У бедных не было ни крошки, поэтому в их избах не водились даже пруссаки, зажиточные могли себе позволить сытно питаться, и у них появлялись тараканы, но в доме было, что называется, семеро по лавкам в прямом смысле — спали на лавках, а не на кроватях, клопы к ним не заглядывали. Богатые же заводили настоящие кровати и пуховые перины — раздолье для кровососущих. Удивительно, что такая статистика вообще собиралась — наследие грамотной постановки дела еще при царском режиме.
Использование подобных наблюдений для прогнозирования стадий экономического цикла, пузырей на финансовом рынке или даже маркетинговой стратегии конкретной компании вовсе не бессмысленно. Обсуждать их могут и очень серьезные люди. Алан Гринспен, бывший глава ФРС США, усматривал корреляцию здоровья экономики с индексом продаж мужского белья. Мужчины, когда у них не все благополучно, занашивают белье до дыр, а новое покупать не спешат.
Впрочем, Гринспен не меньший шутник, чем его российский коллега Виктор Геращенко, и исподнее в качестве индикатора, наверное, выбрал для прикола, ведь динамика ВВП много с чем кореллирует. Но общий закон такой: в кризис меньше проваливаются продажи предметов первой необходимости, сильнее — того, без чего можно обойтись.
Отсюда такие индикаторы, как продажи консервированной фасоли: считается, что в кризис экономят на еде и больше едят дешевых консервов. Или чисто британский показатель потребления пива в барах: в кризис больше пьют дома. В кризисном 2009-м продажи фасоли в Великобритании выросли на 23%, а персонал баров был сокращен на 12%.
Леонард Лаудер, председатель совета директоров компании "Эсте Лаудер", заметил, что в непростом 2001 году продажи губной помады подскочили сразу на 11%, и предложил этот показатель в качестве индикатора рецессии. Якобы в кризис женщины отказывают себе в новых сумках и туфлях, зато покупают больше помады — в качестве компенсации. У этой идеи нашлись сторонники, которые проанализировали статистику за много лет и обнаружили, что во время Великой депрессии продажи помады выросли на целых 25%. Впрочем, если тренд и существовал, то с 2007 года перевернулся. Продажи помады стали падать вместе с ВВП, а вот лаков для ногтей — расти. Новая мода? Кстати, вполне возможно, что идея Лаудера — просто нетривиальный маркетинговый ход, способ напомнить, что помада — недорогой способ утолить жажду шопинга.

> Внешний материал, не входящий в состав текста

/-- The objects of area 58 (chapter 12). -/
def objs58 : List ObjDesc :=
  [⟨0x58, 0x0, 0x0, 0, 0, .table 8 16, 0, (some 2), .live, 0, (some 0), [1, 1, 1, 1, 4], 0xffffff00, .rule, .none⟩,
   ⟨0x58, 0x0, 0x0, 1, 1, .u16, 0, (some 2), .halt, 0, (some 1024), [2], 0, (.within 256 4096), .bit 38⟩,
   ⟨0x58, 0x0, 0x0, 2, 2, .u16, 0, (some 1), .live, 0, (some 6144), [2], 0, (.within 1024 7936), .none⟩,
   ⟨0x58, 0x0, 0x0, 3, 3, .u32, 0, (some 2), .halt, 0, (some 1000), [4], 0, (.within 100 100000), .bit 38⟩,
   ⟨0x58, 0x0, 0x0, 4, 4, .u32, 0, (some 2), .halt, 0, (some 65536), [4], 0, (.within 0 262144), .bit 38⟩,
   ⟨0x58, 0x0, 0x0, 5, 5, .u32, 0, (some 1), .live, 0, (some 1000), [4], 0, (.within 1 1000000), .none⟩,
   ⟨0x58, 0x10, 0x10, 0, 0, .u16, 0, none, .none, 0, (some 0), [2], 0, .any, .none⟩,
   ⟨0x58, 0x10, 0x10, 1, 1, .u32, 0, none, .none, 0, (some 0), [4], 0, .any, .none⟩,
   ⟨0x58, 0x10, 0x10, 2, 2, .u32, 0, none, .none, 0, (some 0), [4], 0, .any, .none⟩,
   ⟨0x58, 0x10, 0x10, 3, 3, .octets 64, 0, none, .none, 0, (some 0), List.replicate 64 1, 0, .any, .none⟩,
   ⟨0x58, 0x11, 0x11, 0, 0, .table 16 20, 0, none, .none, 0, (some 0), [2, 2, 4, 8], 0, .any, .none⟩]

/-- The objects of area 60 (chapter 13). -/
def objs60 : List ObjDesc :=
  [⟨0x60, 0x0, 0x0, 0, 0, .u64, 0, (some 1), .live, 0, none, [8], 0, .any, .none⟩,
   ⟨0x60, 0x0, 0x0, 1, 1, .u32, 0, (some 1), .live, 0, (some 4096), [4], 0, .any, .none⟩,
   ⟨0x60, 0x0, 0x0, 2, 2, .u64, 0, (some 1), .live, 0, none, [8], 0, .any, .none⟩,
   ⟨0x60, 0x0, 0x0, 3, 3, .u64, 0, (some 1), .live, 0, none, [8], 0, .any, .none⟩,
   ⟨0x60, 0x0, 0x0, 4, 4, .u32, 0, (some 1), .live, 0, (some 4096), [4], 0, .any, .none⟩,
   ⟨0x60, 0x0, 0x0, 5, 5, .u64, 0, (some 1), .live, 0, none, [8], 0, .any, .none⟩,
   ⟨0x60, 0x0, 0x0, 6, 6, .u16, 0, (some 1), .live, 0, (some 0), [2], 0, (.within 0 2047), .none⟩,
   ⟨0x60, 0x0, 0x0, 7, 7, .u8, 0, (some 1), .live, 0, (some 0), [1], 0, (.within 0 1), .none⟩,
   ⟨0x60, 0x1, 0x1, 0, 0, .u16, 0, (some 1), .live, 0, (some 1), [2], 0, (.within 0 2047), .none⟩,
   ⟨0x60, 0x1, 0x1, 1, 1, .u32, 0, (some 1), .live, 0, (some 100), [4], 0, (.within 1 10000), .none⟩,
   ⟨0x60, 0x1, 0x1, 2, 2, .u16, 0, (some 1), .live, 0, (some 256), [2], 0, (.within 0 512), .none⟩,
   ⟨0x60, 0x2, 0x2, 0, 0, .table 1 4096, 0, (some 2), .live, 0, (some 0), [1], 0, (.within 0 3), .none⟩] ++
  [⟨0x60, 0x10, 0x10, 0, 0, .table 16 4096, 0, none, .none, 0, (some 0), [1, 1, 1, 1, 2, 2, 4, 4], 0, .any, .none⟩,
   ⟨0x60, 0x11, 0x11, 0, 0, .table 16 4096, 0, none, .none, 0, (some 0), [1, 1, 2, 4, 4, 2, 2], 0, .any, .none⟩,
   ⟨0x60, 0x12, 0x12, 0, 0, .bits32, 0, none, .none, 0, (some 0), [4], 0, .any, .none⟩]

/-- The objects of area 68 (chapter 15). -/
def objs68 : List ObjDesc :=
  [⟨0x68, 0x0, 0x0, 0, 0, .u8, 0, (some 2), .halt, 0, (some 0), [1], 0, (.within 0 1), .pipelines⟩,
   ⟨0x68, 0x0, 0x0, 1, 1, .u8, 0, (some 2), .live, 0, (some 1), [1], 0, (.within 1 127), .none⟩,
   ⟨0x68, 0x0, 0x0, 2, 2, .u8, 0, (some 2), .live, 0, (some 1), [1], 0, (.within 0 1), .none⟩,
   ⟨0x68, 0x0, 0x0, 3, 3, .u8, 0, (some 2), .live, 0, (some 0), [1], 0, .any, .none⟩,
   ⟨0x68, 0x0, 0x0, 4, 4, .u8, 0, (some 2), .live, 0, (some 0), [1], 0, .any, .none⟩,
   ⟨0x68, 0x0, 0x0, 5, 5, .u8, 0, none, .none, 0, (some 0), [1], 0, .any, .none⟩,
   ⟨0x68, 0x0, 0x0, 6, 6, .u8, 0, none, .none, 0, (some 0), [1], 0, .any, .none⟩,
   ⟨0x68, 0x0, 0x0, 7, 7, .u8, 0, none, .none, 0, (some 0), [1], 0, .any, .none⟩,
   ⟨0x68, 0x1, 0x1, 0, 0, .octets 16, 0, (some 2), .live, 7, (some 0), List.replicate 16 1, 0, .any, .none⟩,
   ⟨0x68, 0x1, 0x1, 1, 1, .u32, 0, (some 2), .live, 7, (some 0), [4], 0, .any, .none⟩,
   ⟨0x68, 0x1, 0x1, 2, 2, .u32, 0, (some 2), .live, 7, (some 0), [4], 0, .any, .none⟩,
   ⟨0x68, 0x2, 0x2, 0, 0, .u8, 0, (some 2), .halt, 0, (some 1), [1], 0, (.within 0 1), .pipelines⟩] ++
  [⟨0x68, 0x2, 0x2, 1, 1, .bits32, 0, (some 2), .halt, 0, (some 1985229328), [4], 0x88888888, .rule, .pipelines⟩,
   ⟨0x68, 0x2, 0x2, 2, 2, .bits32, 0, (some 2), .halt, 0, (some 1985229328), [4], 0x88888888, .rule, .pipelines⟩,
   ⟨0x68, 0x2, 0x2, 3, 3, .bits32, 0, (some 2), .halt, 0, (some 0), [4], 0xffff0000, .any, .pipelines⟩,
   ⟨0x68, 0x2, 0x2, 4, 4, .u8, 0, none, .none, 0, (some 1), [1], 0, .any, .none⟩,
   ⟨0x68, 0x2, 0x2, 5, 5, .u32, 0, (some 2), .live, 0, (some 10000), [4], 0, (.within 100 1000000), .none⟩,
   ⟨0x68, 0x3, 0x3, 0, 0, .u32, 0, (some 2), .live, 0, (some 50), [4], 0, (.within 20 10000), .none⟩,
   ⟨0x68, 0x3, 0x3, 1, 1, .u32, 0, (some 2), .live, 0, (some 200), [4], 0, (.within 20 1000000), .none⟩,
   ⟨0x68, 0x3, 0x3, 2, 2, .u32, 0, (some 2), .live, 0, (some 100), [4], 0, .any, .none⟩,
   ⟨0x68, 0x3, 0x3, 3, 3, .u32, 0, (some 2), .live, 0, (some 1000), [4], 0, .any, .none⟩,
   ⟨0x68, 0x3, 0x3, 4, 4, .u16, 0, (some 2), .live, 0, (some 180), [2], 0, .any, .none⟩,
   ⟨0x68, 0x10, 0x10, 0, 0, .octets 32, 0, none, .none, 0, (some 0), List.replicate 32 1, 0, .any, .none⟩,
   ⟨0x68, 0x10, 0x10, 1, 1, .octets 32, 0, none, .none, 0, none, List.replicate 32 1, 0, .any, .none⟩]

/-- The objects of area 70 (chapter 16). -/
def objs70 : List ObjDesc :=
  [⟨0x70, 0x0, 0x0, 0, 0, .table 16 4, 0, (some 2), .live, 0, (some 0), [1, 1, 2, 4, 4, 4], 0xffff0000, .rule, .none⟩,
   ⟨0x70, 0x0, 0x0, 1, 1, .u16, 0, (some 3), .live, 0, (some 40), [2], 0, (.within 25 100), .none⟩,
   ⟨0x70, 0x0, 0x0, 2, 2, .u8, 0, (some 3), .live, 0, (some 64), [1], 0, (.within 0 127), .none⟩,
   ⟨0x70, 0x0, 0x0, 3, 3, .s16, 0, (some 2), .live, 0, (some 115), [2], 0, (.signed 16 (85) 120), .none⟩,
   ⟨0x70, 0x1, 0x1, 0, 0, .table 16 4, 0, none, .none, 0, (some 0), [4, 4, 1, 1, 1, 1, 1, 1, 1, 1], 0, .any, .none⟩,
   ⟨0x70, 0x1, 0x1, 1, 1, .bits32, 0, none, .none, 0, (some 0), [4], 0, .any, .none⟩,
   ⟨0x70, 0x1, 0x1, 2, 2, .table 1 16, 0, none, .none, 0, (some 0), [1], 0, .any, .none⟩,
   ⟨0x70, 0x1, 0x1, 3, 3, .s16, 0, none, .none, 0, (some 0), [2], 0, .any, .none⟩,
   ⟨0x70, 0x1, 0x1, 4, 4, .u16, 0, none, .none, 0, (some 0), [2], 0, .any, .none⟩,
   ⟨0x70, 0x2, 0x2, 0, 0, .table 32 16, 0, none, .none, 0, (some 0), [1, 1, 1, 1, 4, 4, 2, 2, 10, 1, 1, 1, 1, 1, 1], 0, .any, .none⟩,
   ⟨0x70, 0x2, 0x2, 1, 1, .u8, 0, none, .none, 0, (some 0), [1], 0, .any, .none⟩,
   ⟨0x70, 0x3, 0x3, 0, 0, .u64, 0, none, .none, 0, (some 0), [8], 0, .any, .none⟩]

/-- The objects of area 78 (chapter 16). -/
def objs78 : List ObjDesc :=
  [⟨0x78, 0x0, 0x0, 0, 0, .table 16 1056, 0, (some 1), .live, 0, (some 0), [2, 1, 1, 2, 1, 1, 2, 2, 4], 0xffffffff00000000ff000000fc000000, .rule, .none⟩,
   ⟨0x78, 0x0, 0x0, 1, 1, .table 8 1056, 2, none, .none, 0, (some 0), [8], 0, .any, .none⟩,
   ⟨0x78, 0x0, 0x0, 2, 2, .table 8 1056, 0, none, .none, 0, (some 0), [8], 0, .any, .none⟩,
   ⟨0x78, 0x1, 0x1, 0, 0, .table 80 16, 0, none, .none, 0, (some 0), [8, 8, 8, 8, 8, 8, 8, 8, 8, 8], 0, .any, .none⟩,
   ⟨0x78, 0x1, 0x1, 1, 1, .u64, 0, none, .none, 0, (some 0), [8], 0, .any, .none⟩,
   ⟨0x78, 0x2, 0x2, 0, 0, .table 16 1, 0, (some 1), .live, 0, (some 0), [1, 1, 2, 2, 1, 1, 4, 2, 2], 0, .rule, .none⟩,
   ⟨0x78, 0x2, 0x2, 1, 1, .table 64 4096, 0, none, .none, 0, (some 0), [1, 1, 2, 2, 2, 8, 2, 1, 1, 2, 1, 1, 4, 4, 4, 4, 4, 4, 4, 2, 1, 1, 1, 1, 1, 1, 1, 1, 1, 1], 0, .any, .none⟩,
   ⟨0x78, 0x2, 0x2, 2, 2, .u32, 0, none, .none, 0, (some 0), [4], 0, .any, .none⟩,
   ⟨0x78, 0x2, 0x2, 3, 3, .u32, 0, (some 1), .live, 0, (some 0), [4], 0, .any, .none⟩]

/-- The objects of area 7C (chapter 17). -/
def objs7C : List ObjDesc :=
  [⟨0x7c, 0x0, 0x0, 0, 0, .table 4 16, 0, none, .none, 0, (some 0), [4], 0, .any, .none⟩,
   ⟨0x7c, 0x0, 0x0, 1, 1, .table 4 16, 0, (some 1), .live, 0, (some 0), [4], 0, .any, .none⟩,
   ⟨0x7c, 0x0, 0x0, 2, 2, .table 4 16, 0, (some 1), .live, 0, (some 0), [4], 0, .any, .none⟩,
   ⟨0x7c, 0x1, 0x1, 0, 0, .table 4 16, 0, (some 1), .live, 0, (some 0), [4], 0xfff0, .rule, .none⟩,
   ⟨0x7c, 0x2, 0x2, 0, 0, .table 32 512, 0, none, .none, 0, (some 0), [4, 4, 10, 1, 1, 1, 1, 1, 1, 1, 1, 1, 1, 1, 1, 1, 1], 0, .any, .none⟩,
   ⟨0x7c, 0x3, 0x3, 0, 0, .table 8 2, 0, (some 1), .live, 0, (some 0xffffffffffff), [1, 1, 1, 1, 1, 1, 1, 1], 0xffff000000000000, .any, .none⟩,
   ⟨0x7c, 0x3, 0x3, 1, 1, .u32, 0, (some 1), .live, 0, (some 10000), [4], 0, (.within 1 100000), .none⟩,
   ⟨0x7c, 0x10, 0x10, 0, 0, .bits32, 0, none, .none, 0, (some 0), [4], 0, .any, .none⟩]

/-- The objects of area 7E (chapter 2). -/
def objs7E : List ObjDesc :=
  [⟨0x7e, 0x0, 0x0, 0, 0, .u16, 0, none, .none, 0, (some 1), [2], 0, .any, .none⟩,
   ⟨0x7e, 0x0, 0x0, 1, 1, .u8, 0, none, .none, 0, (some 0), [1], 0, .any, .none⟩,
   ⟨0x7e, 0x0, 0x0, 2, 2, .u8, 0, none, .none, 0, (some 0), [1], 0, .any, .none⟩,
   ⟨0x7e, 0x0, 0x0, 3, 3, .u16, 0, none, .none, 0, (some 0), [2], 0, .any, .none⟩,
   ⟨0x7e, 0x1, 0x1, 0, 0, .u16, 0, (some 1), .live, 0, (some 0), [2], 0, .any, .none⟩,
   ⟨0x7e, 0x1, 0x1, 1, 1, .u8, 0, none, .none, 0, (some 0), [1], 0, .any, .none⟩,
   ⟨0x7e, 0x1, 0x1, 2, 2, .u16, 0, none, .none, 0, (some 0), [2], 0, .any, .none⟩,
   ⟨0x7e, 0x1, 0x1, 3, 3, .u64, 0, none, .none, 0, (some 0), [8], 0, .any, .none⟩,
   ⟨0x7e, 0x1, 0x1, 4, 4, .time80, 0, none, .none, 0, (some 0), [10], 0, .any, .none⟩,
   ⟨0x7e, 0x1, 0x1, 5, 5, .u16, 0, (some 1), .live, 0, (some 0), [2], 0, .any, .none⟩,
   ⟨0x7e, 0x2, 0x2, 0, 0, .u32, 0, (some 2), .live, 0, (some 2000000), [4], 0, (.within 1000 4000000), .none⟩,
   ⟨0x7e, 0x2, 0x2, 1, 1, .u32, 0, none, .none, 0, (some 0), [4], 0, .any, .none⟩] ++
  [⟨0x7e, 0x2, 0x2, 2, 2, .u64, 0, none, .none, 0, (some 0), [8], 0, .any, .none⟩,
   ⟨0x7e, 0x3, 0x3, 0, 0, .u32, 0, (some 1), .live, 0, (some 50), [4], 0, .any, .none⟩,
   ⟨0x7e, 0x3, 0x3, 1, 1, .u32, 0, none, .none, 0, (some 0), [4], 0, .any, .none⟩,
   ⟨0x7e, 0x4, 0x4, 0, 0, .u8, 0, (some 1), .live, 0, (some 0), [1], 0, .any, .none⟩,
   ⟨0x7e, 0x4, 0x4, 1, 1, .bits32, 0, (some 1), .live, 0, (some 1), [4], 0xfffffffc, .any, .none⟩,
   ⟨0x7e, 0x4, 0x4, 2, 2, .u64, 0, none, .none, 0, (some 0), [8], 0, .any, .none⟩,
   ⟨0x7e, 0x10, 0x10, 0, 0, .bits64, 0, (some 2), .live, 0, (some 0), [8], 0xffffff8000000000, .any, .none⟩,
   ⟨0x7e, 0x10, 0x10, 1, 1, .bits64, 0, none, .none, 0, (some 0), [8], 0, .any, .none⟩]

/-- The objects of an area; an area that Table 3-3 does not give holds none (R96). -/
def objsOf (area : Nat) : List ObjDesc :=
  match area with
  | 0x00 => objs00
  | 0x08 => objs08
  | 0x10 => objs10
  | 0x18 => objs18
  | 0x20 => objs20
  | 0x28 => objs28
  | 0x30 => objs30
  | 0x38 => objs38
  | 0x40 => objs40
  | 0x48 => objs48
  | 0x50 => objs50
  | 0x58 => objs58
  | 0x60 => objs60
  | 0x68 => objs68
  | 0x70 => objs70
  | 0x78 => objs78
  | 0x7C => objs7C
  | 0x7E => objs7E
  | _ => []

/-- The areas of Table 3-3 with their positions in WRITE_FLOORS. -/
def areaPos (area : Nat) : Option Nat :=
  match area with
  | 0x00 => some 0
  | 0x08 => some 1
  | 0x10 => some 2
  | 0x18 => some 3
  | 0x20 => some 4
  | 0x28 => some 5
  | 0x30 => some 6
  | 0x38 => some 7
  | 0x40 => some 8
  | 0x48 => some 9
  | 0x50 => some 10
  | 0x58 => some 11
  | 0x60 => some 12
  | 0x68 => some 13
  | 0x70 => some 14
  | 0x78 => some 15
  | 0x7C => some 16
  | 0x7E => some 17
  | _ => none

/-- The row of the dictionary tables that gives an object, by packed number (R83). Nine U8 enables have no range in their
tables; the model gives each the range 0 to 1, so that 2 to 255 are out of range (DESIGN CHOICE, log entry 135). -/
def objDesc (obj : Nat) : Option ObjDesc :=
  (objsOf (obj >>> 24)).find? (fun d => d.lo ≤ (obj >>> 8) % 65536 && (obj >>> 8) % 65536 ≤ d.hi && d.e0 ≤ obj % 256 &&
    obj % 256 ≤ d.e1)

/-- Bytes of a value, or of one row of a TABLE. -/
def ObjType.size : ObjType → Nat
  | .u8 => 1 | .u16 => 2 | .u32 => 4 | .u64 => 8 | .s32 => 4 | .s64 => 8 | .bits32 => 4 | .bits64 => 8 | .time80 => 10
  | .s16 => 2 | .octets n => n | .table r _ => r

/-- Rows of a TABLE, 1 otherwise. -/
def ObjType.rows : ObjType → Nat
  | .table _ n => n
  | _ => 1

/-- The type codes of Table 3-1. -/
def ObjType.code : ObjType → Nat
  | .u8 => 1 | .u16 => 2 | .u32 => 3 | .u64 => 4 | .s32 => 5 | .s64 => 6 | .bits32 => 7 | .bits64 => 8 | .octets _ => 9
  | .time80 => 10 | .table _ _ => 11 | .s16 => 12

/-- Default rows of the tables whose rows differ (Tables 10-1, 10-4, 12-4 and 16-8). -/
def rowDefault (obj row : Nat) : Option Nat :=
  if obj = oPoolBuffers then
    some (nth 0 [262144, 65536, 32768, 16384, 8192, 4096, 2560, 65536] row)
  else if obj = oBreakwater then
    match row with
    | 4128 => some (16384 <<< 224)
    | 4129 => some (1024 <<< 128)
    | 4130 => some (128 <<< 192)
    | 4131 => some (64 <<< 192)
    | 4132 => some (8192 <<< 32)
    | 4133 => some (8192 <<< 224)
    | _ => some 0
  else if obj = oDwKind then
    let cls := nth 0 [0, 3, 3, 1, 6, 2, 0, 2, 1, 2, 1, 0, 1, 4, 7, 0] row
    let dl := nth 0 [0, 0, 100, 0, 1000, 0, 0, 1000, 10000, 1000, 0, 10000, 100000, 100, 10, 0] row
    some (cls + dl * 2 ^ 32)
  else if obj = oGovKnobs then
    match row with
    | 0 => some (1 + 680 * 2 ^ 32 + 820 * 2 ^ 64 + 820 * 2 ^ 96)
    | 1 => some (1 + 3 * 2 ^ 64)
    | 2 => some ((2 ^ 32 - 3) * 2 ^ 32 + 3 * 2 ^ 64)
    | _ => some 1
  else none

/-- What a row of an object holds after reset, and what an unlisted row reads as; none where it is unset (R16). -/
def dfltOf (obj row : Nat) : Option Nat :=
  match rowDefault obj row with
  | some v => some v
  | none => (objDesc obj).bind (·.dflt)

end Sys2Proof.Machine
end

Если женщины перестают покупать себе новые сумки, то растет количество крокодилов на фермах во Флориде. Нет спроса на кожу, нет смысла убивать крокодилов, они плодятся и размножаются.
Во время рецессии не только чаще используют скидочные купоны, но и выбрасывают на рынок гораздо больше участков на кладбище — заранее заготовленных мест рядом с покойным супругом. На вырученные деньги можно какое-то время жить, а участок уж точно не предмет первой необходимости.
Похожий индикатор — количество разводов. В кризис меньше разводятся, хотя, казалось бы, нарастающие трудности могут стать катализатором распада нестабильной семьи. Но в США развод дорог. Особенно если совместно нажитый дом стоит меньше, чем остаток ипотечного кредита: чтобы поделить дом, нужно будет сначала по кредиту рассчитаться, то есть довнести живые деньги, а затем придется платить первоначальные взносы за два новых. Люди предпочитают вести независимое существование в общем доме.
Среди индикаторов есть и менее материальные, которые труднее пощупать,— статистики нет, только субъективные ощущения потребителя. Например, среднее время продажи подержанных машин в кризисные времена растет. А вот время, которое требуется водопроводчику, чтобы перезвонить и назначить ремонт, говорят, сокращается.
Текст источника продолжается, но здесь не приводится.